Jamie Hale

Jamie Hale

Wednesday, September 5, 2012

The Neuroscience of Expectations

It is important to recognize that different expectations lead to different activations in the brain.   From a neuroscientific perspective expecting a future outcome involves several brain mechanisms aimed at preparing the body for an up-coming future event (Benedetti, 2009; Scott, Stohler, Egnatuk, Wang, Koeppe, & Zubieta, 2007).  As an example, the expectation of a future positive outcome may lessen anxiety and / or activate brain circuits that are involved with reward mechanisms.
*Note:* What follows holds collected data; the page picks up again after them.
/-- R46: inside a region the shared window is read-only. -/
def State.sharedLocked (s : State) (t : Target) : Bool :=
  match t with
  | .shared _ => s.openRegion.isSome
  | _ => false

/-- R8: bytes as the thread reads them: those of the memory system, unless its address space is in breach. -/
def State.seen (s : State) (va : Nat) (bs : List Byte) : List Byte :=
  if s.coh.breach.contains s.thr.asid then bs.mapIdx (fun i _ => Config.breachByte s.tick (va + i)) else bs

/-- R8, R45: n bytes of an LS target as the thread reads them. -/
def State.lsSeen (s : State) (t : Target) (n : Nat) : List Byte :=
  match t with
  | .global _ => []
  | .priv o => s.seen (2 ^ 57 + o) (s.lsRead t n)
  | .shared o => s.seen (2 ^ 57 + o) (s.lsRead t n)

/-- Reads n bytes of a record at an LS EA (R89). -/
def State.readRecord (s : State) (ea : Dword) (n al : Nat) : Except Stop (List Byte) :=
  match s.resolveLs .load ea n al with
  | .error e => .error e
  | .ok t => .ok (s.lsSeen t n)

/-! ## Accesses of a ring thread -/

/-- R93: the pieces of n bytes from an address on that each lie in one line; the fuel bounds their number. An aligned EA under a
segment whose BASE is no multiple of the access's size can cross a line's end (log entry 82). -/
def pieces : Nat → Nat → Nat → List (Nat × Nat)
  | 0, _, _ => []
  | fuel + 1, va, n =>
    if n = 0 then []
    else
      let m := min n (64 - va % 64)
      (va, m) :: pieces fuel (va + m) (n - m)

/-- The focused slot to the memory system. -/
def State.who (s : State) : Who := { ring := s.ring, asid := s.thr.asid, core := some s.cpu.core }

/-- R9, R99, R114: a speculative chunk remembers each page that it uses, and whether it writes to it. -/
def State.touch (s : State) (page : Leaf) (va : Nat) (writes : Bool) : State :=
  let here (t : Touch) : Bool := t.page.addr == page.addr && t.vpn == page.vpn va
  match s.older with
  | [] => s
  | _ :: _ =>
    if s.cpu.touches.any (fun t => here t && (t.writes || !writes)) then s
    else { s with cpu := { s.cpu with touches := s.cpu.touches.filter (fun t => !here t) ++ [{ page := page, vpn := page.vpn va, writes := writes }] } }

/-! ### Obligations that nothing checks (R8, log entry 25) -/

/-- R8: what an access shows of a broken obligation takes effect only for the head: a speculative chunk's access waits until it is
head (R9). -/
def State.shown (s : State) (broken : Bool) (f : State → State) : Except Stop State :=
  if !broken then .ok s else if s.isHead then .ok (f s) else .error .wait

/-- R108: whether the page of an access is in use under another COH value: a line of it is cached under one, or a translation names
one. -/
def State.clashes (s : State) (m : Mapped) : Bool :=
  let a := s.homeAddr m.pa
  (m.coh != .trk && s.coh.dir.any (fun d => d.line / 1024 == a / 2 ^ 16 && !d.chain.isEmpty))
    || (m.coh != .siv && s.coh.siv.any (fun x => x.line / 1024 == a / 2 ^ 16))
    || s.coh.tlb.any (fun t =>
        let base := s.homeAddr (t.leaf.mapped (t.vpn * 2 ^ pageBits t.leaf.level)).pa
        pteCoh t.leaf.entry != m.coh && decide (base ≤ a) && decide (a < base + 2 ^ pageBits t.leaf.level))

/-- R108: the page that an access reaches is mapped with two COH values. -/
def State.clash (s : State) (m : Mapped) : State :=
  { s with coh := { s.coh with clash := addNew (s.homeAddr m.pa / 2 ^ 16) s.coh.clash } }

/-- R92: whether a leaf of this thread's address space came from another ROOT than those in force. -/
def staleRoot (roots : List Dword) (page : Leaf) : Bool := !roots.contains page.root && !page.global

/-- R113: whether a write goes through a leaf of a page that a die still holds as replicated: it was made writable too early. -/
def State.collapsing (s : State) (need : Need) (page : Leaf) : Bool :=
  let old (f : Leaf) : Bool := f.addr == page.addr && f.rep.isSome
  need.writes && page.rep.isNone
    && (s.coh.tlb.any (fun t => old t.leaf) || s.coh.dir.any (fun d => d.chain.any (fun m => old m.page)) || s.coh.siv.any (fun x => old x.page))

/-- What a translated access of the focused thread leaves behind. -/
def State.reached (s : State) (need : Need) (va : Nat) (m : Mapped) : Except Stop State :=
  match (s.touch m.page va need.writes).shown (s.clashes m) (fun t => t.clash m) with
  | .error e => .error e
  | .ok t => t.shown (staleRoot [s.thr.pgroot] m.page || s.collapsing need m.page) (fun t => t.breach s.thr.asid)

/-- R388: the bytes that an access reaches. -/
def State.extent (s : State) (va n : Nat) (m : Mapped) : Extent := { pa := s.homeAddr m.pa, va := va, n := n }

/-- R388: whether two accesses share a physical byte that they reach at different virtual addresses. -/
def Extent.crosses (a b : Extent) : Bool := decide (a.pa < b.pa + b.n) && decide (b.pa < a.pa + a.n) && a.va + b.pa != b.va + a.pa

/-- R388: whether these writes and reads, made in an open region, break its rule among themselves or with what is committed there. -/
def Region.aliased (g : Region) (writes reads : List Extent) : Bool :=
  writes.any (fun w => (writes ++ g.wrote ++ reads ++ g.read).any w.crosses) || reads.any (fun r => g.wrote.any r.crosses)

/-- R388: an open region remembers what its head has stored and read, or its chunks that become head. -/
def Region.note (g : Region) (writes reads : List Extent) : Region :=
  { g with wrote := writes.foldl (fun l w => addNew w l) g.wrote, read := reads.foldl (fun l r => addNew r l) g.read }

/-- R388: writes and reads of the head, or of a chunk that becomes head, looked at for aliases and remembered. -/
def State.unaliased (s : State) (writes reads : List Extent) : State :=
  match s.openRegion with
  | none => s
  | some g =>
    let t : State := { s with thr := { s.thr with region := some (g.note writes reads) } }
    if g.aliased writes reads then t.breach s.thr.asid else t

/-- R388: what the focused chunk has written is looked at, once it is head: a speculative chunk's stores and updates wait for that (R9). -/
def State.noteWrote (s : State) (va n : Nat) (m : Mapped) : State := if s.isHead then s.unaliased [s.extent va n m] [] else s

/-- R388: what the focused chunk has read is looked at now for the head, and when it becomes head for another one (R9). -/
def State.noteLoaded (s : State) (va n : Nat) (m : Mapped) : State :=
  if s.isHead then s.unaliased [] [s.extent va n m]
  else { s with cpu := { s.cpu with loads := addNew (s.extent va n m) s.cpu.loads } }

/-- R224: whether a VA of an address space lies in an SIV page. -/
def State.inSiv (s : State) (root : Dword) (va : Nat) : Bool :=
  (s.peekFrom 0 root va 4 0 (bitsOf root.toNat 16 36 * 2 ^ 16)).any (fun f => pteCoh f.entry == .siv)

/-- A doubleword of an address space as memory holds it, reached without any effect; none where none is reached. -/
def State.peekWord (s : State) (root : Dword) (va : Nat) : Option Nat := (s.peek root va 8).map leNat

/-- R224, R226: whether a program's write of bytes of its address space breaks what the message units rely on: it writes COUNT or TAKEN
of a bound mailbox that is open, changes its SLOTS or SLOTSZ, or changes its CAP while it holds a message or one for it is parked, or it
writes the STATE word of a parked entry (log entry 25). -/
def State.ownedByUnit (s : State) (va : Nat) (bs : List Byte) : Bool :=
  let meets (a k : Nat) : Bool := decide (a < va + bs.length) && decide (va < a + k)
  let word (a : Nat) : Nat := (s.peekWord s.thr.pgroot a).getD 0
  let changes (a k : Nat) : Bool := (List.range k).any (fun i =>
    decide (va ≤ a + i) && decide (a + i < va + bs.length) && some (bs.getD (a + i - va) 0) != (s.peek s.thr.pgroot (a + i) 1).bind List.head?)
  s.host.endpoints.any (fun e => e.asid == s.thr.asid && (List.range 4).any (fun i =>
      let a := e.base.toNat + 64 * i
      word (a + 24) % 2 ^ 16 != 0
        && (meets a 16 || changes (a + 16) 8 || changes (a + 26) 2
          || (changes (a + 24) 2 && (word a != word (a + 8)
            || s.host.parked.any (fun p => p.pkg == s.plat.pkid.toNat && p.ep == e.ep && p.mbox == i))))))
    || s.host.parked.any (fun p => s.threads.any (fun t => t.lid == p.lid && t.tix == p.tix && t.asid == s.thr.asid
        && meets (bitsOf t.parkr.toNat 6 51 * 64 + 64 + 4160 * p.entry) 8))

/-- R299: whether a program's write to n bytes at an offset of the private window meets the spill area of the slot's bank, which the
array alone writes while a context is installed. -/
def State.inSpill (s : State) (off n : Nat) : Bool :=
  match s.cpu.bank.bind (fun b => b.fmt) with
  | none => false
  | some f =>
    let o := bitsOf (s.descriptor (field64 f 16)).1.toNat 0 57 + field f 16 8 % 2 ^ 61
    let size := if field f 24 4 = 0 then 0 else 8 + 4 * field f 24 4
    decide (o < off + n) && decide (off < o + size)

/-- Translates for the focused thread. -/
def State.trans (s : State) (stream : Stream) (need : Need) (va : Nat) : Except Stop (Mapped × State) :=
  match s.translate s.ring s.thr.asid s.thr.pgroot s.smode (!s.isHead) stream need va with
  | .error e => .error e
  | .ok (m, t) =>
    match t.reached need va m with
    | .error e => .error e
    | .ok u => .ok (m, u)

/-- R115: the translation that an access which has waited at a home still holds. -/
def heldLeaf (held : List (Nat × Leaf)) (smode spec : Bool) (need : Need) (va : Nat) : Option Mapped :=
  (held.find? (fun h => h.1 == h.2.vpn va && (leafProt h.2 smode need va).isNone && (spec || h.2.marked need))).map (fun h => h.2.mapped va)

/-- R100: where a VA leads for the focused thread: a line that its ring's cache holds needs no translation, and an access that has
waited keeps its own (R115). -/
def State.reach (s : State) (stream : Stream) (need : Need) (va : Nat) : Except Stop (Mapped × State) :=
  match (s.lineHit s.who s.smode (!s.isHead) need va).or (heldLeaf s.cpu.held s.smode (!s.isHead) need va) with
  | some m =>
    match s.reached need va m with
    | .error e => .error e
    | .ok t => .ok (m, t)
  | none => s.trans stream need va

/-- R89: reaches every piece of an access, in ascending order. -/
def State.reachAll (s : State) (stream : Stream) (need : Need) : List (Nat × Nat) → Except Stop State
  | [] => .ok s
  | (va, _) :: r =>
    match s.reach stream need va with
    | .error e => .error e
    | .ok (_, s) => s.reachAll stream need r

/-- R115: the stop of an access at its home, with the translation that it came through. -/
def Stop.through (page : Leaf) (va : Nat) : Stop → Stop
  | .queue (.home a _) => .queue (.home a (some (page.kept va)))
  | e => e

/-- R89, R102: an error response as an access with this need to a page sees it; a request that waits keeps its translation. -/
def respond (page : Leaf) (need : Need) (va : Nat) : Stop → Stop
  | .noMemory pa c => .logged causePfault (faultInfo (pteRep page.entry) false need 3 va) pa c
  | e => e.through page va

/-- R34: the bytes of a version at a VA, the newest first in the list. -/
def verGet (l : List VerByte) (va : Nat) : Option Byte := (l.find? (fun v => v.va == va)).map (fun v => v.val)

/-- R34: the newest version of a byte that an older chunk holds, with that chunk's number. -/
def State.olderVersion (s : State) (va : Nat) : Option (Byte × Nat) :=
  s.older.reverse.findSome? (fun c => (verGet c.ver va).map (fun b => (b, c.num)))

/-- R34: a byte as a speculative chunk's load sees it: its own version, else the newest of an older chunk, else the
committed byte. -/
def State.specByte (s : State) (va : Nat) (committed : Byte) : Byte :=
  match verGet s.cpu.ver va with
  | some b => b
  | none =>
    match s.olderVersion va with
    | some b => b.1
    | none => committed

/-- R34: the words on which a load sets read bits: those that the chunk's own stores do not supply whole. -/
def State.readBits (s : State) (va n : Nat) : List Nat :=
  let words := (List.range ((va + n - 1) / 8 - va / 8 + 1)).map (fun i => va / 8 + i)
  words.filter (fun w => (List.range n).any (fun i => (va + i) / 8 == w && (verGet s.cpu.ver (va + i)).isNone))

/-- R36: a speculative chunk's fill or store may find every way of its set holding speculative versions; the geometry of
L1 is not given, so whether it does is free once such versions exist (log entry 27). -/
def State.capacityStall (s : State) : Bool :=
  !s.isHead && (s.cpu :: s.older.tail ++ s.younger).any (fun c => c.core == s.cpu.core && !c.ver.isEmpty) && Config.l1Full s.tick

/-- Whether a held update record of these chunks touches one of the n bytes (R37). -/
def updated (cs : List Chunk) (va n : Nat) : Bool :=
  cs.any (fun c => c.upds.any (fun u => u.va < va + n && va < u.va + u.bytes))

/-- R118: what the focused core's L1 answers by itself: an orphaned line of the alias, as long as it is there (log entry 23)
and its page allows the load. -/
def State.orphanRead (s : State) (va n : Nat) : Option (List Byte × Mapped) :=
  match orphanFind s.coh.l1 s.who va with
  | none => none
  | some o =>
    if Config.orphanHeld s.tick && (leafProt o.page s.smode .load va).isNone && (!s.isHead || o.page.marked .load) then
      some ((o.data.drop (va % 64)).take n, o.page.mapped va)
    else none

/-- R118: an orphaned line that a load of its core no longer meets has been evicted from L1. -/
def State.orphanGone (s : State) (va : Nat) : State :=
  match orphanFind s.coh.l1 s.who va with
  | none => s
  | some o => { s with coh := { s.coh with l1 := s.coh.l1.filter (fun l => l != o) } }

/-- The committed bytes of a load within one line, and where they lie: from an orphaned L1 line, else through the ring's cache, whose
TRK line then fills the core's L1 (R93, R118). -/
def State.committed (s : State) (stream : Stream) (va n : Nat) : Except Stop (List Byte × Mapped × State) :=
  match s.orphanRead va n with
  | some (bs, m) =>
    match s.reached .load va m with
    | .error e => .error e
    | .ok t => .ok (t.held (t.homeAddr m.pa) bs, m, t)
  | none =>
    match (s.orphanGone va).reach stream .load va with
    | .error e => .error e
    | .ok (m, t) =>
      match t.cachedRead s.who va m n with
      | .error e => .error (respond m.page .load va e)
      | .ok (bs, t) => .ok (bs, m, if m.coh = .trk then t.l1Fill s.who va m else t)

/-- R126: the bytes that a speculative chunk's load has observed and its own stores do not supply; of bytes that an orphaned line has
answered, those that older chunks' versions supply, since R118 exempts the others. -/
def State.observed (s : State) (va : Nat) (orphan : Bool) (bs : List Byte) : List SeenByte :=
  (bs.zipIdx).filterMap (fun x =>
    if (verGet s.cpu.ver (va + x.2)).isSome then none
    else match s.olderVersion (va + x.2) with
      | some b => some { va := va + x.2, val := b.1, src := b.2 }
      | none => if orphan then none else some { va := va + x.2, val := x.1, src := 0 })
The reward mechanisms are mediated by specific neuronal circuits that link motor, cognitive, and emotional responses.  These mechanisms are typically studied in the context of natural rewards.   However, a negative expectation may lead to increases in anxiety, and activation of brain areas involved with negative experiences.  It follows, that different expectations related to food may lead to different brain activity, thus affecting outcomes (responses / reactions).  

Scott et al. (2007) examined the role of the nucleus accumbens (NAC), a region of the brain involved with reward expectation, in the formation of expectancy effects (placebo effects).   Using functional molecular imaging, activation of NAC dopamine (DA) release was observed during placebo administration and related to its anticipated effects and placebo effect development. In additional functional MRI studies, the expectation of monetary gain increased NAC synaptic activity proportional to placebo- induced DA release.  This research demonstrates strong support for the magnitude of expectation in relation to brain reward mechanisms.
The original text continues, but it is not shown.